- _DATA UNDER STUDY_:
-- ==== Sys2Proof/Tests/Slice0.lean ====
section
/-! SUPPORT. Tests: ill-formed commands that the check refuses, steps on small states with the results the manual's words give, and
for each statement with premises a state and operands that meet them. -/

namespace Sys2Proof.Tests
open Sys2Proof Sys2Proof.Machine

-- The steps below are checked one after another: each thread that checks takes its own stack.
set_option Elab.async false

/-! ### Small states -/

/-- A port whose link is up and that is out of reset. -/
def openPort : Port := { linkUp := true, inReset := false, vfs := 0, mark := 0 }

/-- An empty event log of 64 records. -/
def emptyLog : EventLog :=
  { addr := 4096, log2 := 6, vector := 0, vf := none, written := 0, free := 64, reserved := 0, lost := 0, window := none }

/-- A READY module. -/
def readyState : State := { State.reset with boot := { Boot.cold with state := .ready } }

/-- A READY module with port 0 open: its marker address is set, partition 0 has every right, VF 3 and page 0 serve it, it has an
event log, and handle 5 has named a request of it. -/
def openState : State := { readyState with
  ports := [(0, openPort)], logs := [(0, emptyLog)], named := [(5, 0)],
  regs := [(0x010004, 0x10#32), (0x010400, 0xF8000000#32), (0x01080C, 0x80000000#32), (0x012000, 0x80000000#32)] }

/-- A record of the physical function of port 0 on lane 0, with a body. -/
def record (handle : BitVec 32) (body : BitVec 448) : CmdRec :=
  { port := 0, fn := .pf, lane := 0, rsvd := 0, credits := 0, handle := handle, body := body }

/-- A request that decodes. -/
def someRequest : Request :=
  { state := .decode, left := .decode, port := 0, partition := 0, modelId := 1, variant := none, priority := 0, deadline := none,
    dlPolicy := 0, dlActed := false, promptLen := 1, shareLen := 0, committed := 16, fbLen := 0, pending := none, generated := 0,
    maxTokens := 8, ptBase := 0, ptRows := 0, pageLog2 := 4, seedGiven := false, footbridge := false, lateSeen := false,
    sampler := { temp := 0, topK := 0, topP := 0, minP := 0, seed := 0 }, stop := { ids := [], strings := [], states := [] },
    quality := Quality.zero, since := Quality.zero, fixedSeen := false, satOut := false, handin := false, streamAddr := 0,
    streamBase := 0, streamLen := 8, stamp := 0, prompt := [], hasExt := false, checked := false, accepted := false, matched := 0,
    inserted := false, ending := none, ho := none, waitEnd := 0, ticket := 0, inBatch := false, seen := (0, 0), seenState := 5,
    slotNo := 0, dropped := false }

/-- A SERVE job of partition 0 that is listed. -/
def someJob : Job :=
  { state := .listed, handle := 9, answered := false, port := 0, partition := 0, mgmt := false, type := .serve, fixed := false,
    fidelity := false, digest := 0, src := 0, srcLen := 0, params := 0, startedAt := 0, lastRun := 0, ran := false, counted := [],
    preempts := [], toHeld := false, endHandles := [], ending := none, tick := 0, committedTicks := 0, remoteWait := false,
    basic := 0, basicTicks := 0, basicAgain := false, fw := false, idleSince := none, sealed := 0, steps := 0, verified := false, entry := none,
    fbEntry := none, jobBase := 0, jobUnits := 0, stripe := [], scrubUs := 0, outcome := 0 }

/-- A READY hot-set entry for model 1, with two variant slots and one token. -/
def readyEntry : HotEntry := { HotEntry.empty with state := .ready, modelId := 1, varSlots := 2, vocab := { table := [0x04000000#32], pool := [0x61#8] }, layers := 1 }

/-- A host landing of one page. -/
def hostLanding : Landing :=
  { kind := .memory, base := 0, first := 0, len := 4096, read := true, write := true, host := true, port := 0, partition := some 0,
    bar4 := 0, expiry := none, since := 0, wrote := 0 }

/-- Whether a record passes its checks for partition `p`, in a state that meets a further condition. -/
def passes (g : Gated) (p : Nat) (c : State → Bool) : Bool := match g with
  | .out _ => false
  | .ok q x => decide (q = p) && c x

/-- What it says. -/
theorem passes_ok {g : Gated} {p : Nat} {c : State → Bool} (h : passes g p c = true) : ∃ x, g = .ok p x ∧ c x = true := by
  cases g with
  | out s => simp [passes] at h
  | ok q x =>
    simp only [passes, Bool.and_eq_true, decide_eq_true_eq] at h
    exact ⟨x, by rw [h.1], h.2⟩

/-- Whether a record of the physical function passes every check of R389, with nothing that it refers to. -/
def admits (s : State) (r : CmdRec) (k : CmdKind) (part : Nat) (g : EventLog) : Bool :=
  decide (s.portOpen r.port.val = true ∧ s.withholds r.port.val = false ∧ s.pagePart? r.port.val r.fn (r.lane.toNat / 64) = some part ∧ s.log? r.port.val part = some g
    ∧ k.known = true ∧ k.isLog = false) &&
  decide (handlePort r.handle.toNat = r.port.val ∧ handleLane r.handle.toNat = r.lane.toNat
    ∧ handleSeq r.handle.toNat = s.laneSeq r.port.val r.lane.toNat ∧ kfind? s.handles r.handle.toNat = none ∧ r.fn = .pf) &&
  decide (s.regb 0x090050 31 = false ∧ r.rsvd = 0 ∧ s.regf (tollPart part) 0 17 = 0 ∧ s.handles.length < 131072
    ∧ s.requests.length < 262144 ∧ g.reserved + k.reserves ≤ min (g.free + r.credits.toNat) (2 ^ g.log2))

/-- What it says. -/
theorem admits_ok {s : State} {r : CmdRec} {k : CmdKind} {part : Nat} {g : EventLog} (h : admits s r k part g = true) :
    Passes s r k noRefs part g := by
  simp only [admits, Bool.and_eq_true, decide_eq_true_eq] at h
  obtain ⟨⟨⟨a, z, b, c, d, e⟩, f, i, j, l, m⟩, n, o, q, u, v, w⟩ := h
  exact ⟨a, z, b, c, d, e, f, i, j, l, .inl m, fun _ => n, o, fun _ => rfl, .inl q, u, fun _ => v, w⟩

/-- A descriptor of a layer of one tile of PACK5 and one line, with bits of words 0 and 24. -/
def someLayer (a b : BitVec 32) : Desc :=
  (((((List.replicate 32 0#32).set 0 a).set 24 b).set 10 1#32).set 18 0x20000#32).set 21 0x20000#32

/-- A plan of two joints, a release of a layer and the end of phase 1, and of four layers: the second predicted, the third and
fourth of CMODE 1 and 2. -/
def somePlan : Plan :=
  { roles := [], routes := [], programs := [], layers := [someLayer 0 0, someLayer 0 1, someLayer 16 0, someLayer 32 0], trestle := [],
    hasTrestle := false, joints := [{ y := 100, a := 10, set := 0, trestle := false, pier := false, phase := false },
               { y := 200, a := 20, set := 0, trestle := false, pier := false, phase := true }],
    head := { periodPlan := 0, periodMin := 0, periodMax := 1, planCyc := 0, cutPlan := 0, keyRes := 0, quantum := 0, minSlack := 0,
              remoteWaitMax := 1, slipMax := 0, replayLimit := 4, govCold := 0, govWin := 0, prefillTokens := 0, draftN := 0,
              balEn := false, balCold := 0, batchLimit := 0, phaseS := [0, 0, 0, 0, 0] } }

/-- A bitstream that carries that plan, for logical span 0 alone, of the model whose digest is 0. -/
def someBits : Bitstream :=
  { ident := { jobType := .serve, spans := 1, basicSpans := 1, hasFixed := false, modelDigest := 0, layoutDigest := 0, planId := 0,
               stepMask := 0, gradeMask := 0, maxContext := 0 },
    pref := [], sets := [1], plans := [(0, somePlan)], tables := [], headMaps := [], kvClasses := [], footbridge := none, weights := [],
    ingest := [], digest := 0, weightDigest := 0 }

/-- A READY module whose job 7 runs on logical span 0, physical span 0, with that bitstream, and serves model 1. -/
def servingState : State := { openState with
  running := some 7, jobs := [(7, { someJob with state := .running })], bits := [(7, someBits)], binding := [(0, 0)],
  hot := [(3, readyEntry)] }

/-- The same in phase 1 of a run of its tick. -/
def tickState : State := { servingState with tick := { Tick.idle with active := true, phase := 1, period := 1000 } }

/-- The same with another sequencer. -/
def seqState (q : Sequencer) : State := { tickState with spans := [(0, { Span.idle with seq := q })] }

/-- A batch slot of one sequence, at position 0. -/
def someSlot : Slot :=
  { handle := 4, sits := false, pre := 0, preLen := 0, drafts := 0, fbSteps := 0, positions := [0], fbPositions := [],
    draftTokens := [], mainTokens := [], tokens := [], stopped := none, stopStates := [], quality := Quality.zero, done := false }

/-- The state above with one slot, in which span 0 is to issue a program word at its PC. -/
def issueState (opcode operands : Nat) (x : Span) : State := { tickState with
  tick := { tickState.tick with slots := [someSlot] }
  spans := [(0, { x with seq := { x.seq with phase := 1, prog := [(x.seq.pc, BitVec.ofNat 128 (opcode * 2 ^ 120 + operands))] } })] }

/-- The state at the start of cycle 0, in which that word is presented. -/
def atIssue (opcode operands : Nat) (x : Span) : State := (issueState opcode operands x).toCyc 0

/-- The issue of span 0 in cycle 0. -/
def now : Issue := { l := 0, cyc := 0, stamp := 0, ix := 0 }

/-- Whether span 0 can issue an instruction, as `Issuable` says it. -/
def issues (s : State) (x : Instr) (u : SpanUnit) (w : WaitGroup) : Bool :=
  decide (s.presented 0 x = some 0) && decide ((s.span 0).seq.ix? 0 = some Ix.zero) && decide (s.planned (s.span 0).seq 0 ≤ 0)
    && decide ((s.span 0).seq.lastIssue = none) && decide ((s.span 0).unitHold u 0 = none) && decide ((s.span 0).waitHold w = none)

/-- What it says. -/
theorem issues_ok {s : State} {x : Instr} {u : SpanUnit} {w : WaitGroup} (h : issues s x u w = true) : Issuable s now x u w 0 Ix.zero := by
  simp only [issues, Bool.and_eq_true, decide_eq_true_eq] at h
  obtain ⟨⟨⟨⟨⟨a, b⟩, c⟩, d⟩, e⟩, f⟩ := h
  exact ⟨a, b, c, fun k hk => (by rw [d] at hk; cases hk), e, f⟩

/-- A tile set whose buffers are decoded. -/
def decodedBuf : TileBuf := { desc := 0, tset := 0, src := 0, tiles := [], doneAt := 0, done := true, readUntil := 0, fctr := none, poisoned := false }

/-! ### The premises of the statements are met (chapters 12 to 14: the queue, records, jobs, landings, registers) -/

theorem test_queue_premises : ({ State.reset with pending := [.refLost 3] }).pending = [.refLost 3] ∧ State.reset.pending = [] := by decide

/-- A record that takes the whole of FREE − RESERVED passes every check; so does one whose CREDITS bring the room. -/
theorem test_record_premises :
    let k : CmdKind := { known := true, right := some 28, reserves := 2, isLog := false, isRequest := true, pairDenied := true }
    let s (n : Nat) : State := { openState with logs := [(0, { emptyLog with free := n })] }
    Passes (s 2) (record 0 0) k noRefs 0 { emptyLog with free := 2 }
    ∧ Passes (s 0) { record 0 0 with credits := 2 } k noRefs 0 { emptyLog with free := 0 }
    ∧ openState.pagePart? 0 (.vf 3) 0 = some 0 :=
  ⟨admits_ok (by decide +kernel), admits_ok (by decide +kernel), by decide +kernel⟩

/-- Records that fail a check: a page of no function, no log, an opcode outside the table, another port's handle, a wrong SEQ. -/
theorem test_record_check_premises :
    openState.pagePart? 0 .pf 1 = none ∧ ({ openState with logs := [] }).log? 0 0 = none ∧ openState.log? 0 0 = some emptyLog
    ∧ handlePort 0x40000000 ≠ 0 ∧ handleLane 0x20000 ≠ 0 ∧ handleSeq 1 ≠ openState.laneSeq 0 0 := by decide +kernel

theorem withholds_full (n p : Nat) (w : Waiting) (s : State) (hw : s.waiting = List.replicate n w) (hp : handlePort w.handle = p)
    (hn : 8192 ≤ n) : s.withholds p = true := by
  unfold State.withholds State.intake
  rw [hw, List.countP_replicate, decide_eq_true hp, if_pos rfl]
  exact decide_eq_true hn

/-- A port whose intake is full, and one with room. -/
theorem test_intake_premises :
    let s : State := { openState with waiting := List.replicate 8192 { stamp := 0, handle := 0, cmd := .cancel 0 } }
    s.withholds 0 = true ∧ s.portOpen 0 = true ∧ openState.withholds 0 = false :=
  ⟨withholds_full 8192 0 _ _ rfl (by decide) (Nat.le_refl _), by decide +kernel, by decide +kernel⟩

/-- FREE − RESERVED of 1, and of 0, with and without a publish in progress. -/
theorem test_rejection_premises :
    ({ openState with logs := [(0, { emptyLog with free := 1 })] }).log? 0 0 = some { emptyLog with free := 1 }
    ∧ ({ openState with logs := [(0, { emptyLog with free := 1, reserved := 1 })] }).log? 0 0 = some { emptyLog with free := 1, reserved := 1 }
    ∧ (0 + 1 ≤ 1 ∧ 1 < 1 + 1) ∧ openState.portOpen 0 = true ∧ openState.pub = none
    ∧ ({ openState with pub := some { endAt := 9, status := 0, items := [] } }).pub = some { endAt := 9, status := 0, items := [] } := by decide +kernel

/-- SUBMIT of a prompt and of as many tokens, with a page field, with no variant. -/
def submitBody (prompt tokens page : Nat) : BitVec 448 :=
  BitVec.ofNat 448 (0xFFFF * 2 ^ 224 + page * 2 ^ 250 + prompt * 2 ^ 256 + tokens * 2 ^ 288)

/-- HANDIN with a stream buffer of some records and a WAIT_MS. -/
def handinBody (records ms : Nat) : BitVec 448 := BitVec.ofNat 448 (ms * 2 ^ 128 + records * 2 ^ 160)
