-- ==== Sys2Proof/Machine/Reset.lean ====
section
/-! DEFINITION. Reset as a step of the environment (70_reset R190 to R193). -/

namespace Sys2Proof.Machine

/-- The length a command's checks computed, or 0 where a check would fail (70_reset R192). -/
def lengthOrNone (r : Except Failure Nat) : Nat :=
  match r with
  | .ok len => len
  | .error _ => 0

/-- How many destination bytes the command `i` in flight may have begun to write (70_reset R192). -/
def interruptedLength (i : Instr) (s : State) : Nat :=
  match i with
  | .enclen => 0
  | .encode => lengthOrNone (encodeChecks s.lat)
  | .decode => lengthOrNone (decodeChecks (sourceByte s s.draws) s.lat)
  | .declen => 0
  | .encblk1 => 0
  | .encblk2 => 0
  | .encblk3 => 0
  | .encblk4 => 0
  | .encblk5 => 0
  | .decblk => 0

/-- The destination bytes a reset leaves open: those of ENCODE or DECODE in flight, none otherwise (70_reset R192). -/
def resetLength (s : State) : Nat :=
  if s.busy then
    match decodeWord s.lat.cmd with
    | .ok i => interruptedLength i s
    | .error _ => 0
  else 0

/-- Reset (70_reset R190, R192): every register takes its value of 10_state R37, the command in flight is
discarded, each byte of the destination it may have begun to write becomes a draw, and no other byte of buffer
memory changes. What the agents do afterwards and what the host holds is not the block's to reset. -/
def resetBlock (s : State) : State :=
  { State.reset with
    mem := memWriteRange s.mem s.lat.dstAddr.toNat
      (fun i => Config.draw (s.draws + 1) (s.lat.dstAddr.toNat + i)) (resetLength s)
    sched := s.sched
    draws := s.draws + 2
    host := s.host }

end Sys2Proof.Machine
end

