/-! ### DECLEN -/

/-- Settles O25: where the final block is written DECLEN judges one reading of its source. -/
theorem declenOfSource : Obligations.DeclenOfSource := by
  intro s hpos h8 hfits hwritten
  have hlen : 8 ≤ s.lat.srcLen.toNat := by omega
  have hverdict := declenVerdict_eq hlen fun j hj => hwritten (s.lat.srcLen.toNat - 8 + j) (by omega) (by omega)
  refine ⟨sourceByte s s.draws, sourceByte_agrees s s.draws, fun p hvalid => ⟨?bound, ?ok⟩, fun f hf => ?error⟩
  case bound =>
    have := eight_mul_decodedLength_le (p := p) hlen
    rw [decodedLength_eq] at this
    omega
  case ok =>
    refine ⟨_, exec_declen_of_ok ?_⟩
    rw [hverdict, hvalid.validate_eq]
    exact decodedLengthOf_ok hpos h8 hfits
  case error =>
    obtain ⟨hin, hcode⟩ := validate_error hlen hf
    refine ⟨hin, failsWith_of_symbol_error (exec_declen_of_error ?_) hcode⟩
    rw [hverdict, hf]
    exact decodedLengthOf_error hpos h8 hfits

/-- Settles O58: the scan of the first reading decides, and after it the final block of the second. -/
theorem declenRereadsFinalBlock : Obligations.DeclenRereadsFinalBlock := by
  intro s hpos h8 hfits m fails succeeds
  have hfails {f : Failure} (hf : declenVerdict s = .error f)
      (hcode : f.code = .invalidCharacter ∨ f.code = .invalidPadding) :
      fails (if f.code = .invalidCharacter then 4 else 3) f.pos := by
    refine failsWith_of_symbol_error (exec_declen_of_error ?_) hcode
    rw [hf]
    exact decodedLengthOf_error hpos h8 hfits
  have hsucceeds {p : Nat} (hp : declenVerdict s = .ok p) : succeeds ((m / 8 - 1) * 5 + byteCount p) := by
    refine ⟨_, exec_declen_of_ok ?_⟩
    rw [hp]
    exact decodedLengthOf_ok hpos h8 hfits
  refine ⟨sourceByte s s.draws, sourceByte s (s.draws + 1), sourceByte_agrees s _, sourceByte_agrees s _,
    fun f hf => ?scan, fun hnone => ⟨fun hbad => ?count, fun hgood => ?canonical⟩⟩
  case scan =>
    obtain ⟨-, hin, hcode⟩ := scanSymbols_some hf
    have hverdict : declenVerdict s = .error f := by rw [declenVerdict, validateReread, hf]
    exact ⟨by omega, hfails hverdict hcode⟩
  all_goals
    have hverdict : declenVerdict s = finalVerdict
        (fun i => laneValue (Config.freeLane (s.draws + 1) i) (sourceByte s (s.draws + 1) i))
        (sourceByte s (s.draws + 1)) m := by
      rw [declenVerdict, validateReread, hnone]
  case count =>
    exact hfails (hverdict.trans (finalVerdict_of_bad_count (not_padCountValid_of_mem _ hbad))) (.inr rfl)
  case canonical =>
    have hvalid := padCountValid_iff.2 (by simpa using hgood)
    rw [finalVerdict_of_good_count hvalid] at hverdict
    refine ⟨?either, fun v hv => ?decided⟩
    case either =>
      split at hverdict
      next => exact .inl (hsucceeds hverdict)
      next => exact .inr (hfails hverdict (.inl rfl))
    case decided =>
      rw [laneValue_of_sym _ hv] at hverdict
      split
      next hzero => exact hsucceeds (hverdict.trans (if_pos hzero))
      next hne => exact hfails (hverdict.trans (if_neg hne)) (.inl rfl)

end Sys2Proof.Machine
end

- _AIM OF THE EXERCISE_: Determine how many lines in the records include the word "done", and reply with that number alone.

- _REPLY_: 2